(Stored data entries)
=== Section Start ===
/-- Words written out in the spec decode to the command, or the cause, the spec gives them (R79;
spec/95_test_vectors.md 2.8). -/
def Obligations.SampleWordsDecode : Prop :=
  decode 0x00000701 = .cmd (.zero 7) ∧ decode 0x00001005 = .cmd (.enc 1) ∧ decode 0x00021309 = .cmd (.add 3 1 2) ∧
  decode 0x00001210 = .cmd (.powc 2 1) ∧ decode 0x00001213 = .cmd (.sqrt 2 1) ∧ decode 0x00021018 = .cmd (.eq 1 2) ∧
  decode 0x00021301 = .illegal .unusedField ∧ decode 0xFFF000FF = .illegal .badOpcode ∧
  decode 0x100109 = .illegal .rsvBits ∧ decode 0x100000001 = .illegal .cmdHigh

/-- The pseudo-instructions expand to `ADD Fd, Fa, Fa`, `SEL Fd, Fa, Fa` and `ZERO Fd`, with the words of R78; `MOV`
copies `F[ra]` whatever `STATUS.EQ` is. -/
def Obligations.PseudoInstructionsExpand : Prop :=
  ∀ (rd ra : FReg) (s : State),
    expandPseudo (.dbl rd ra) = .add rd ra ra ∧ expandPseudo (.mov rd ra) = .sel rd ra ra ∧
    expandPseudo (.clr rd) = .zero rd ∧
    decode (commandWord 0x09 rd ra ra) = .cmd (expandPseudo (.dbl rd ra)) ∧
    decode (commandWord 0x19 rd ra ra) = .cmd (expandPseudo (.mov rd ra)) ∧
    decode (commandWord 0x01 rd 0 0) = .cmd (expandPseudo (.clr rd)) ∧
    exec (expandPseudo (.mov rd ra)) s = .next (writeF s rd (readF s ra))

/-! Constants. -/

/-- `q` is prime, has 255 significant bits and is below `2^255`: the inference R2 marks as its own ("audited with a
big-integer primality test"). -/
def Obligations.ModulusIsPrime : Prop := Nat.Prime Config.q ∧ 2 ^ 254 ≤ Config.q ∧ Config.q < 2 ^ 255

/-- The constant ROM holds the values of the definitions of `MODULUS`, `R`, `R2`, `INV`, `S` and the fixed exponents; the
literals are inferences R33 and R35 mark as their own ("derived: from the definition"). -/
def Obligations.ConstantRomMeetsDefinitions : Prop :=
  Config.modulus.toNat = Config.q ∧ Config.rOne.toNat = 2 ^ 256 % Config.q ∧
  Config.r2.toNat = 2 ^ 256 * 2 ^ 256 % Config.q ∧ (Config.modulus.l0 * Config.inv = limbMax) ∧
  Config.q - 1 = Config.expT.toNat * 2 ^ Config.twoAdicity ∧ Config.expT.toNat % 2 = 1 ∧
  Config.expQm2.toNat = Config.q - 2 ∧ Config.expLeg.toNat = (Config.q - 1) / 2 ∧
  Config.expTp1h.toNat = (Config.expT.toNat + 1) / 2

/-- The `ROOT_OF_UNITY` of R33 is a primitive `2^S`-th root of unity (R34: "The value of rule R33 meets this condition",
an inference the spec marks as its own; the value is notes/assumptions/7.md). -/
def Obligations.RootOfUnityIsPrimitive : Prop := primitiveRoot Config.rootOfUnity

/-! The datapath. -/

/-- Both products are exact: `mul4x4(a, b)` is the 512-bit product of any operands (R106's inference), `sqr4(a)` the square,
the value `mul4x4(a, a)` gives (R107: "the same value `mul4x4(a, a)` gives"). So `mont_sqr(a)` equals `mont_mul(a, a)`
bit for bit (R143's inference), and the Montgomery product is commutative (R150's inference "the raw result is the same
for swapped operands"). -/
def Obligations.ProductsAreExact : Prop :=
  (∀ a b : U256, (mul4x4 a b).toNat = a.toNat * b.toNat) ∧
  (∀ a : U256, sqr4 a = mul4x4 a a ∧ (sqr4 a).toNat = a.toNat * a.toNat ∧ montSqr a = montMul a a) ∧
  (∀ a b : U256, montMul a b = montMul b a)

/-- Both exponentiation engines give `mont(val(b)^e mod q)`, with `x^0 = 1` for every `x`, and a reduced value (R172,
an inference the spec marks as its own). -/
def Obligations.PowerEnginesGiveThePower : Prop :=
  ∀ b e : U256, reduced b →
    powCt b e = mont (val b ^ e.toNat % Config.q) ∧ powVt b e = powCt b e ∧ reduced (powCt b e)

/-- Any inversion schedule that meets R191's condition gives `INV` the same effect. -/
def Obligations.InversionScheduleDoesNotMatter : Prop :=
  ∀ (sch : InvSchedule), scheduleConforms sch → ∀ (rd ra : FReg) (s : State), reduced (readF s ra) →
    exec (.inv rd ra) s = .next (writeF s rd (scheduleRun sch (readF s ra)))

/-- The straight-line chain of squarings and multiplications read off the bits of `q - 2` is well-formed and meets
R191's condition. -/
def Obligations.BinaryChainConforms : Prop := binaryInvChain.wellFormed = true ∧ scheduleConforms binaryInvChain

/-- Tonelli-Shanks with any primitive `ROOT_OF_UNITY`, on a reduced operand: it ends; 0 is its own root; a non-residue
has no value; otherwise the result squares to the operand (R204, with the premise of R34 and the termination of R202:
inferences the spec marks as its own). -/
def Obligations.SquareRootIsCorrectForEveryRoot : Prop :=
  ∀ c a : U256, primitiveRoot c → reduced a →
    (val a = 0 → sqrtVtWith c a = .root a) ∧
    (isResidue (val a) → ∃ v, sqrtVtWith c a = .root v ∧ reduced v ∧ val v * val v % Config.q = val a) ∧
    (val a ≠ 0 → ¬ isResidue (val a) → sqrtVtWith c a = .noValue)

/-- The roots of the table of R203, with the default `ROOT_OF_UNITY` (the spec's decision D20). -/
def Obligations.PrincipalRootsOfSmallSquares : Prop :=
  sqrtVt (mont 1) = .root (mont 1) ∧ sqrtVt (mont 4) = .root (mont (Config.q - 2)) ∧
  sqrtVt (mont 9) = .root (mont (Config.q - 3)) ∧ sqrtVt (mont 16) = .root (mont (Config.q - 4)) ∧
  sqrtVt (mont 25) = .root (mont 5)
=== Section End ===
**Try it:** Word for word, return the entire set of entries.

**Response for this exercise:**
/-- Words written out in the spec decode to the command, or the cause, the spec gives them (R79;
spec/95_test_vectors.md 2.8). -/
def Obligations.SampleWordsDecode : Prop :=
  decode 0x00000701 = .cmd (.zero 7) ∧ decode 0x00001005 = .cmd (.enc 1) ∧ decode 0x00021309 = .cmd (.add 3 1 2) ∧
  decode 0x00001210 = .cmd (.powc 2 1) ∧ decode 0x00001213 = .cmd (.sqrt 2 1) ∧ decode 0x00021018 = .cmd (.eq 1 2) ∧
  decode 0x00021301 = .illegal .unusedField ∧ decode 0xFFF000FF = .illegal .badOpcode ∧
  decode 0x100109 = .illegal .rsvBits ∧ decode 0x100000001 = .illegal .cmdHigh

/-- The pseudo-instructions expand to `ADD Fd, Fa, Fa`, `SEL Fd, Fa, Fa` and `ZERO Fd`, with the words of R78; `MOV`
copies `F[ra]` whatever `STATUS.EQ` is. -/
def Obligations.PseudoInstructionsExpand : Prop :=
  ∀ (rd ra : FReg) (s : State),
    expandPseudo (.dbl rd ra) = .add rd ra ra ∧ expandPseudo (.mov rd ra) = .sel rd ra ra ∧
    expandPseudo (.clr rd) = .zero rd ∧
    decode (commandWord 0x09 rd ra ra) = .cmd (expandPseudo (.dbl rd ra)) ∧
    decode (commandWord 0x19 rd ra ra) = .cmd (expandPseudo (.mov rd ra)) ∧
    decode (commandWord 0x01 rd 0 0) = .cmd (expandPseudo (.clr rd)) ∧
    exec (expandPseudo (.mov rd ra)) s = .next (writeF s rd (readF s ra))

/-! Constants. -/

/-- `q` is prime, has 255 significant bits and is below `2^255`: the inference R2 marks as its own ("audited with a
big-integer primality test"). -/
def Obligations.ModulusIsPrime : Prop := Nat.Prime Config.q ∧ 2 ^ 254 ≤ Config.q ∧ Config.q < 2 ^ 255

/-- The constant ROM holds the values of the definitions of `MODULUS`, `R`, `R2`, `INV`, `S` and the fixed exponents; the
literals are inferences R33 and R35 mark as their own ("derived: from the definition"). -/
def Obligations.ConstantRomMeetsDefinitions : Prop :=
  Config.modulus.toNat = Config.q ∧ Config.rOne.toNat = 2 ^ 256 % Config.q ∧
  Config.r2.toNat = 2 ^ 256 * 2 ^ 256 % Config.q ∧ (Config.modulus.l0 * Config.inv = limbMax) ∧
  Config.q - 1 = Config.expT.toNat * 2 ^ Config.twoAdicity ∧ Config.expT.toNat % 2 = 1 ∧
  Config.expQm2.toNat = Config.q - 2 ∧ Config.expLeg.toNat = (Config.q - 1) / 2 ∧
  Config.expTp1h.toNat = (Config.expT.toNat + 1) / 2

/-- The `ROOT_OF_UNITY` of R33 is a primitive `2^S`-th root of unity (R34: "The value of rule R33 meets this condition",
an inference the spec marks as its own; the value is notes/assumptions/7.md). -/
def Obligations.RootOfUnityIsPrimitive : Prop := primitiveRoot Config.rootOfUnity

/-! The datapath. -/

/-- Both products are exact: `mul4x4(a, b)` is the 512-bit product of any operands (R106's inference), `sqr4(a)` the square,
the value `mul4x4(a, a)` gives (R107: "the same value `mul4x4(a, a)` gives"). So `mont_sqr(a)` equals `mont_mul(a, a)`
bit for bit (R143's inference), and the Montgomery product is commutative (R150's inference "the raw result is the same
for swapped operands"). -/
def Obligations.ProductsAreExact : Prop :=
  (∀ a b : U256, (mul4x4 a b).toNat = a.toNat * b.toNat) ∧
  (∀ a : U256, sqr4 a = mul4x4 a a ∧ (sqr4 a).toNat = a.toNat * a.toNat ∧ montSqr a = montMul a a) ∧
  (∀ a b : U256, montMul a b = montMul b a)

/-- Both exponentiation engines give `mont(val(b)^e mod q)`, with `x^0 = 1` for every `x`, and a reduced value (R172,
an inference the spec marks as its own). -/
def Obligations.PowerEnginesGiveThePower : Prop :=
  ∀ b e : U256, reduced b →
    powCt b e = mont (val b ^ e.toNat % Config.q) ∧ powVt b e = powCt b e ∧ reduced (powCt b e)

/-- Any inversion schedule that meets R191's condition gives `INV` the same effect. -/
def Obligations.InversionScheduleDoesNotMatter : Prop :=
  ∀ (sch : InvSchedule), scheduleConforms sch → ∀ (rd ra : FReg) (s : State), reduced (readF s ra) →
    exec (.inv rd ra) s = .next (writeF s rd (scheduleRun sch (readF s ra)))

/-- The straight-line chain of squarings and multiplications read off the bits of `q - 2` is well-formed and meets
R191's condition. -/
def Obligations.BinaryChainConforms : Prop := binaryInvChain.wellFormed = true ∧ scheduleConforms binaryInvChain

/-- Tonelli-Shanks with any primitive `ROOT_OF_UNITY`, on a reduced operand: it ends; 0 is its own root; a non-residue
has no value; otherwise the result squares to the operand (R204, with the premise of R34 and the termination of R202:
inferences the spec marks as its own). -/
def Obligations.SquareRootIsCorrectForEveryRoot : Prop :=
  ∀ c a : U256, primitiveRoot c → reduced a →
    (val a = 0 → sqrtVtWith c a = .root a) ∧
    (isResidue (val a) → ∃ v, sqrtVtWith c a = .root v ∧ reduced v ∧ val v * val v % Config.q = val a) ∧
    (val a ≠ 0 → ¬ isResidue (val a) → sqrtVtWith c a = .noValue)

/-- The roots of the table of R203, with the default `ROOT_OF_UNITY` (the spec's decision D20). -/
def Obligations.PrincipalRootsOfSmallSquares : Prop :=
  sqrtVt (mont 1) = .root (mont 1) ∧ sqrtVt (mont 4) = .root (mont (Config.q - 2)) ∧
  sqrtVt (mont 9) = .root (mont (Config.q - 3)) ∧ sqrtVt (mont 16) = .root (mont (Config.q - 4)) ∧
  sqrtVt (mont 25) = .root (mont 5)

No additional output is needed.